My dad has always been there for me, and what a gift he has been to me all my life!
I’m the one who has consistently abandoned myself, punished myself with self-blame, and engaged in delusional attempts to fix what doesn’t work…
Yes, exactly like those friendships and relationships that were clearly not healthy for me.
So, as you see, the second lie is a fantasy that will inevitably end in shame – because shame is the overall theme in trauma response.
Two Healing Truths That Can Heal Your Life
I think you know what I’m going to say, because I’m a professed believer in opposition, but here it is anyway:
#1 It’s not your fault
#2 You cannot fix it.
What happened in your childhood is not your fault.

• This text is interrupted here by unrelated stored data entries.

-- ==== Sys2Proof/Tests/Slice0.lean ====
section
/-!
SUPPORT. The model's own tests: what WellFormed refuses, the decoding of every code, single steps against the worked
examples of the rules and the vectors of 95_test_vectors.md (expected values are the spec's), and for every obligation
with hypotheses a state and operands that meet them (`witness_…`), at the boundaries where its clauses meet.
-/

namespace Sys2Proof.Tests

open Sys2Proof Sys2Proof.Machine

/-! ## Helpers -/

/-- A state after RESET and the load of a `w` by `h` grid of one pixel, with a CONFIG. -/
def gridOf (w h : Nat) (config : BitVec 6) (p : Pixel) : State :=
  { State.reset with
    width := BitVec.ofNat 30 w, height := BitVec.ofNat 30 h, config := config, grid := List.replicate (w * h) p }

/-- The outcome is a next state with a property. -/
def nextWith (o : Host.Outcome State Fault Refusal) (p : State → Bool) : Bool :=
  match o with
  | .next t => p t
  | .fault _ => false
  | .refused _ => false

theorem nextWith_exists {o : Host.Outcome State Fault Refusal} {p : State → Bool} (h : nextWith o p = true) :
    ∃ t, o = .next t ∧ p t = true := by
  cases o with
  | next t => exact ⟨t, rfl, h⟩
  | fault f => cases h
  | refused r => cases h

/-- The grid after vector V9: 8 × 5, Green 0xB4 at pixels 31, 32, 34, 37 and 39. -/
def v9Grid : List Pixel :=
  (List.range 40).map (fun p => ⟨0x12, if [31, 32, 34, 37, 39].contains p then 0xB4 else 0x34, 0x56, 0x78⟩)

/-- The state before vector V9. -/
def v9Start : State := { gridOf 8 5 0x17 ⟨0x12, 0x34, 0x56, 0x78⟩ with payLen := 1, payload := [(0, 0xA5)] }

/-- The block after vector V9, with a payload memory that is all unwritten (V15). -/
def v9State : State := { gridOf 8 5 0x17 ⟨0x12, 0x34, 0x56, 0x78⟩ with grid := v9Grid }

/-- 32 × 1 and 31 × 1 grids of (0xFE, 0, 0, 0xFF) (V12, V13), and the 40 × 1 grid of V14. -/
def grid32 : State := gridOf 32 1 0x08 ⟨0xFE, 0, 0, 0xFF⟩
def grid31 : State := gridOf 31 1 0x08 ⟨0xFE, 0, 0, 0xFF⟩
def grid40 : State := gridOf 40 1 0x08 ⟨0x01, 0, 0, 0xFF⟩

/-- The 3 × 2 zero grid with CONFIG 0x31 of the examples of R91 and R92: cap 12. -/
def grid3x2 : State := gridOf 3 2 0x31 ⟨0, 0, 0, 0⟩

/-- The 5 × 3 grid of vectors V17 to V22: cap 45. -/
def grid5x3 : State := gridOf 5 3 0x3D ⟨0, 0, 0, 0⟩

/-- The 2 × 1 grid of the example of R83. -/
def grid2x1 : State := { gridOf 2 1 0x08 ⟨0, 0, 0, 0⟩ with grid := [⟨0, 0, 0, 0⟩, ⟨0x11, 0x22, 0x33, 0x44⟩] }

/-! ## WellFormed refuses what is ill-formed -/

theorem test_wf_load_width : (HostOp.loadGrid (2 ^ 30) 0 []).wellFormed 30 = false := by decide
theorem test_wf_load_height : (HostOp.loadGrid 0 (2 ^ 30) []).wellFormed 30 = false := by decide
theorem test_wf_load_image : (HostOp.loadGrid 2 1 (List.replicate 7 0)).wellFormed 30 = false := by decide
theorem test_wf_load_fits : (HostOp.loadGrid 2 1 (List.replicate 8 0)).wellFormed 30 = true := by decide
theorem test_wf_wr : (Line.wr .argK (2 ^ 64)).wellFormed = false := by decide
theorem test_wf_load_line : (Line.load (2 ^ 32) 1 "IMG").wellFormed = false ∧
    (Line.load 1 (2 ^ 32) "IMG").wellFormed = false := by decide
theorem test_wf_payw : (Line.payw (2 ^ 32) 0).wellFormed = false ∧ (Line.payw 0 256).wellFormed = false := by decide
theorem test_wf_payr : (Line.payr (2 ^ 32)).wellFormed = false := by decide
theorem test_wf_cmd : (Line.cmd (.illegal101x 0)).wellFormed = false ∧
    (Line.cmd (.illegal11xx 3)).wellFormed = false := by decide
theorem test_wf_text : (Line.paywText (2 ^ 32 - 1) "hi").wellFormed = false ∧
    (Line.paywText 0 "é").wellFormed = false := by decide
theorem test_wf_config : (Line.wrcfg 8 true false false).wellFormed = false := by decide

/-! ## Decoding (R76 to R78), the words written out from the table -/

theorem test_decode_control : decodeCommand 0b0000#64 = .nop ∧ decodeCommand 0b1010#64 = .illegal101x 0 ∧
    decodeCommand 0b1011#64 = .illegal101x 1 ∧ decodeCommand 0b1100#64 = .illegal11xx 0 ∧
    decodeCommand 0b1101#64 = .illegal11xx 1 ∧ decodeCommand 0b1110#64 = .illegal11xx 2 ∧
    decodeCommand 0b1111#64 = .illegal11xx 3 := by decide
theorem test_decode_embed : decodeCommand 0b0001#64 = .embed ∧ decodeCommand 0b0011#64 = .check := by decide
theorem test_decode_extract : decodeCommand 0b0010#64 = .extract ∧ decodeCommand 0b0100#64 = .declen := by decide
theorem test_decode_mapping : decodeCommand 0b0101#64 = .map ∧ decodeCommand 0b0110#64 = .wrbit ∧
    decodeCommand 0b0111#64 = .rdbit := by decide
theorem test_decode_pixel : decodeCommand 0b1000#64 = .getpix ∧ decodeCommand 0b1001#64 = .setpix := by decide
/-- V32, V33 -/
theorem test_decode_ignores_high_bits : decodeCommand 0xFFFFFFFFFFFFFFF0#64 = .nop ∧
    decodeCommand 0x0000000000000013#64 = .check := by decide
theorem test_table_rows_disjoint : ∀ op : BitVec 4, (rowsOf op).length = 1 := by decide
theorem test_decode_table_word : decodeTableWord 4 0b1001 = some .setpix ∧ decodeTableWord 8 0xF6 = some .wrbit ∧
    decodeTableWord 72 1 = none := by decide

/-! ## Single steps -/

/-- V30 -/
theorem test_nop : nextWith (exec .nop { State.reset with status := .capacityError })
    (fun t => t == { State.reset with status := .capacityError }) = true := by decide
/-- V31 -/
theorem test_illegal101x : nextWith (exec (.illegal101x 1) grid2x1)
    (fun t => t == { grid2x1 with status := .illegalCommand }) = true := by decide
theorem test_illegal11xx : nextWith (exec (.illegal11xx 3) grid2x1)
    (fun t => t == { grid2x1 with status := .illegalCommand }) = true := by decide

/-- V3 -/
theorem test_check_short : nextWith (exec .check (gridOf 3 3 0x08 ⟨0, 0, 0, 0xFF⟩))
    (fun t => t.status == .capacityError && t.needBits == 32 && t.availBits == 9) = true := by decide
/-- V4 -/
theorem test_check_no_wrap : nextWith (exec .check { gridOf 48 1 0x08 ⟨0, 0, 0, 0⟩ with payLen := 0xFFFFFFFF })
    (fun t => t.status == .capacityError && t.needBits == 34359738392 && t.availBits == 48) = true := by decide

/-- V9 -/
theorem test_embed_fits : nextWith (exec .embed v9Start)
    (fun t => t.status == .ok && t.needBits == 40 && t.availBits == 40 && t.grid == v9Grid) = true := by
  decide +kernel
/-- V6 -/
theorem test_embed_short : nextWith (exec .embed (gridOf 31 1 0x08 ⟨0xFF, 0, 0, 0xFF⟩))
    (fun t => t.status == .capacityError && t.needBits == 32 && t.availBits == 31 &&
      t.grid == List.replicate 31 ⟨0xFF, 0, 0, 0xFF⟩) = true := by decide

/-- V15 -/
theorem test_extract_fits : nextWith (exec .extract v9State)
    (fun t => t.status == .ok && t.lenOut == 1 && t.needBits == 40 && t.availBits == 40 &&
      payRead t 0 == some 0xA5 && payRead t 1 == none) = true := by decide +kernel
/-- V12 -/
theorem test_extract_short : nextWith (exec .extract { grid31 with lenOut := 0xFFFFFFFF })
    (fun t => t.status == .formatError && t.needBits == 32 && t.availBits == 31 && t.lenOut == 0xFFFFFFFF &&
      t.payload == []) = true := by decide

/-- V14 -/
theorem test_declen_truncation : nextWith (exec .declen grid40)
    (fun t => t.status == .truncationError && t.lenOut == 0xFFFFFFFF && t.needBits == 34359738392 &&
      t.availBits == 40) = true := by decide +kernel
/-- R88, corner cases: cap = 32 with a zero header -/
theorem test_declen_zero_header : nextWith (exec .declen grid32)
    (fun t => t.status == .ok && t.lenOut == 0 && t.needBits == 32) = true := by decide +kernel

/-- R91, example -/
theorem test_map : nextWith (exec .map { grid3x2 with argK := 7 })
    (fun t => t.status == .ok && t.mapX == 0 && t.mapY == 1 && t.mapCh == 2 && t.mapBit == 1) = true := by decide
/-- V22 -/
theorem test_map_last : nextWith (exec .map { grid5x3 with argK := 44 })
    (fun t => t.status == .ok && t.mapX == 4 && t.mapY == 2 && t.mapCh == 2 && t.mapBit == 5) = true := by decide

/-- R92, example -/
theorem test_wrbit_sets : nextWith (exec .wrbit { grid3x2 with argK := 7, bitIo := 1 })
    (fun t => t.status == .ok && t.grid == grid3x2.grid.set 3 ⟨0, 0, 2, 0⟩) = true := by decide
/-- V23 -/
theorem test_wrbit_clears : nextWith (exec .wrbit { gridOf 1 1 0x2D ⟨0xFF, 0xFF, 0xFF, 0xFF⟩ with argK := 1 })
    (fun t => t.status == .ok && t.bitIo == 0 && t.grid == [⟨0xFF, 0xFF, 0xDF, 0xFF⟩]) = true := by decide

/-- V24a -/
theorem test_rdbit_one : nextWith (exec .rdbit { v9State with argK := 32 })
    (fun t => t.status == .ok && t.bitIo == 1) = true := by decide +kernel
/-- V24 -/
theorem test_rdbit_outside : nextWith (exec .rdbit { v9State with argK := 40 })
    (fun t => t == { v9State with argK := 40, status := .indexError }) = true := by decide +kernel

/-- R83, example -/
theorem test_getpix : nextWith (exec .getpix { grid2x1 with argX := 1 })
    (fun t => t.status == .ok && t.pixData == 0x44332211) = true := by decide
/-- V27 -/
theorem test_getpix_outside : nextWith (exec .getpix { v9State with argY := 5, pixData := 9 })
    (fun t => t.status == .indexError && t.pixData == 9) = true := by decide
/-- R84, example -/
theorem test_setpix : nextWith (exec .setpix { gridOf 2 1 0x08 ⟨0, 0, 0, 0⟩ with pixData := 0xFF0000AA })
    (fun t => t.status == .ok && t.grid == [⟨0xAA, 0, 0, 0xFF⟩, ⟨0, 0, 0, 0⟩]) = true := by decide
/-- V28a -/
theorem test_setpix_no_grid : nextWith (exec .setpix State.reset) (fun t => t.status == .indexError) = true := by decide

/-! ## The host port, the notation and the step -/

/-- V34, V38 -/
theorem test_port_low_bits : nextWith (perform (.regWr 2 0xFFFFFFFFFFFFFFC8) grid2x1) (fun t => t.config == 0x08) ∧
    nextWith (perform (.regWr 10 3) grid2x1) (fun t => t.bitIo == 1) := by decide
/-- V35, V36, V37 -/
theorem test_port_reads : nextWith (perform (.regWr 8 5) grid2x1) (fun t => t == grid2x1) ∧
    portRead grid2x1 20 = 0 ∧ portRead grid2x1 0 = 0 ∧ portRead grid2x1 3 = 2 := by decide
/-- R51, R44: the image of the grid of R83's example -/
theorem test_dump : nextWith (perform .dumpGrid grid2x1)
    (fun t => t.replies == [.image [0, 0, 0, 0, 0x11, 0x22, 0x33, 0x44]]) = true := by decide
/-- R81, R82, program P3 lines 3 and 4 -/
theorem test_program_records :
    ((readProgram ["wrcfg 7, RGB ; comment".toList, "payw 0, \"hi\"".toList]).bind (encodeProgram [])) =
      some ["W 02 000000000000003F".toList, "P 00000000 68".toList, "P 00000001 69".toList] := by decide +kernel
/-- R20, R78: a CMD write of 0x13 is a CHECK, on the 0 × 0 grid of V1 -/
theorem test_step_runs_check : nextWith (step (State.reset.withFetchWord 8 0x13))
    (fun t => t.status == .capacityError && t.needBits == 32 && t.availBits == 0) = true := by decide
theorem test_step_idle : nextWith (step State.reset) (fun t => t == State.reset) = true := by decide

/-! ## Witnesses: the hypotheses of the obligations can be met -/

/-- need(1) = 40 = cap: the capacity boundary, every hypothesis of the embed statements at once. -/
theorem witness_EmbedWritesTheFrame : v9Start.GridFull ∧ v9Start.PayloadReady ∧
    32 + 8 * v9Start.payLen.toNat = cap v9Start ∧ payRead v9Start 0 = some 0xA5 ∧
    (∀ k < 32 + 8 * v9Start.payLen.toNat, mapPos v9Start k ≠ ⟨0, 0, .g, 6⟩) := by
  refine ⟨by decide, by unfold State.PayloadReady; decide, by decide, by decide, by decide⟩
theorem witness_EmbedWritesTheFrame_short :
    cap { v9Start with payLen := 2 } < 32 + 8 * ({ v9Start with payLen := 2 } : State).payLen.toNat := by decide
theorem witness_EmbedWritesTheFrame_unwritten : ¬ { v9Start with payload := [] }.PayloadReady ∧
    32 + 8 * ({ v9Start with payload := [] } : State).payLen.toNat ≤ cap { v9Start with payload := [] } := by
  refine ⟨by unfold State.PayloadReady; decide, by decide⟩

/-- An EMBED that ends with OK, and one that ends with CAPACITY_ERROR. -/
theorem witness_EmbedInvariances_ok : v9Start.GridFull ∧ ∃ t, exec .embed v9Start = .next t ∧ t.status = .ok := by
  refine ⟨by decide, ?_⟩
  obtain ⟨t, h, ht⟩ := nextWith_exists (o := exec .embed v9Start) (p := fun t => t.status == .ok) (by decide +kernel)
  exact ⟨t, h, by simpa using ht⟩
theorem witness_EmbedInvariances_error : ∃ t, exec .embed grid31 = .next t ∧ t.status = .capacityError := by
  obtain ⟨t, h, ht⟩ := nextWith_exists (o := exec .embed grid31) (p := fun t => t.status == .capacityError) (by decide)
  exact ⟨t, h, by simpa using ht⟩
theorem witness_EmbedInvariances_exact : v9Start.PayloadReady ∧ need v9Start.payLen.toNat = cap v9Start := by
  refine ⟨by unfold State.PayloadReady; decide, by decide⟩
theorem witness_EmbedInvariances_oneShort : need grid31.payLen.toNat = cap grid31 + 1 := by decide
/-- Positions 31 and 32, the last of the frame and the first after it, on a grid with room to spare. -/
theorem witness_EmbedInvariances_after : need grid40.payLen.toNat ≤ 32 ∧ 32 < cap grid40 ∧ 31 < need grid40.payLen.toNat := by
  decide
theorem witness_EmbedInvariances_bytes : ([0xA5] : List Byte).length = v9Start.payLen.toNat ∧
    ∀ i < v9Start.payLen.toNat, payRead v9Start i = ([0xA5] : List Byte)[i]? := by decide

In fact, there are a lot of events and experiences of the past that were not about you at all.
My dad was saying the truth and I didn’t listen. I chose to believe the mean voice in my head, instead, and now that I’m an adult, I can make a different choice.
Have you noticed? No matter how mean people can be around you, what you say about yourself is the meanest thing you’ve heard about yourself.
When I was kidnapped, what hurt most is that I believed everything this attacker was saying to me, because he triggered all the shame I already felt.
And as far as my motivational guilt goes, I can choose not to prove, please, perform… or take on people as projects.
I am worthy simply because I’m here and the past cannot be fixed – it can only be reframed.
If we don’t reframe our past, we are bound to relive it. When we reframe it, we can release the pain and find acceptance.
I look back at in my life when I…
Wasn’t aware of my own boundaries
Wouldn’t prioritize my safety…
… and what do you know? I was believing I could have some type of control (that silly illusion). I stayed in awful situations way too long, obsessed that I could somehow make it work — FIX IT!
Now I see that scene of the past I described to you in detail and I have so much compassion, love, and awe for my 9-year-old self.
Even though she didn’t realize that she was whole, no matter who leaves – or stays, her resilience, grit, and the radical faith that allowed her to keep fighting fill my heart with gratitude.
The Two Most Important Things To Stop Sabotaging Your Happiness
When I allowed myself to consciously work on releasing the self-blame that was sabotaging my happiness and the obsession and compulsion to want to rescue others at my own expense, I realized there are two things I can do – and you too – in our journey to recovery.
The two most important things you can do to heal from traumatic experiences are:
#1 ~ Staying true to yourself
#2 ~ Taking care of yourself
Everything else is none of your business: because what others do or don’t do is not your fault, and it isn’t your responsibility to fix it.
This is tricky in motherhood, I know. What we’re talking about is more of a practice than an outcome.
And what about others?
Well, that’s taken care of.
In the Bible, Jesus says that there are two Great commandments: to love God and to love others (as we love ourselves).
The lies you believe about yourself and the world and the masks you put on to try to fix it are not only sabotaging your happiness but are also a barrier to your access to the Intelligence that is in control and your ability to love.
Taking care of our mental health is not only about life satisfaction, it’s really about being in a place where we can love others.
Staying true to who you are is your biggest contribution to the world because you are a Child of God, and love your Divine nature, your core essence.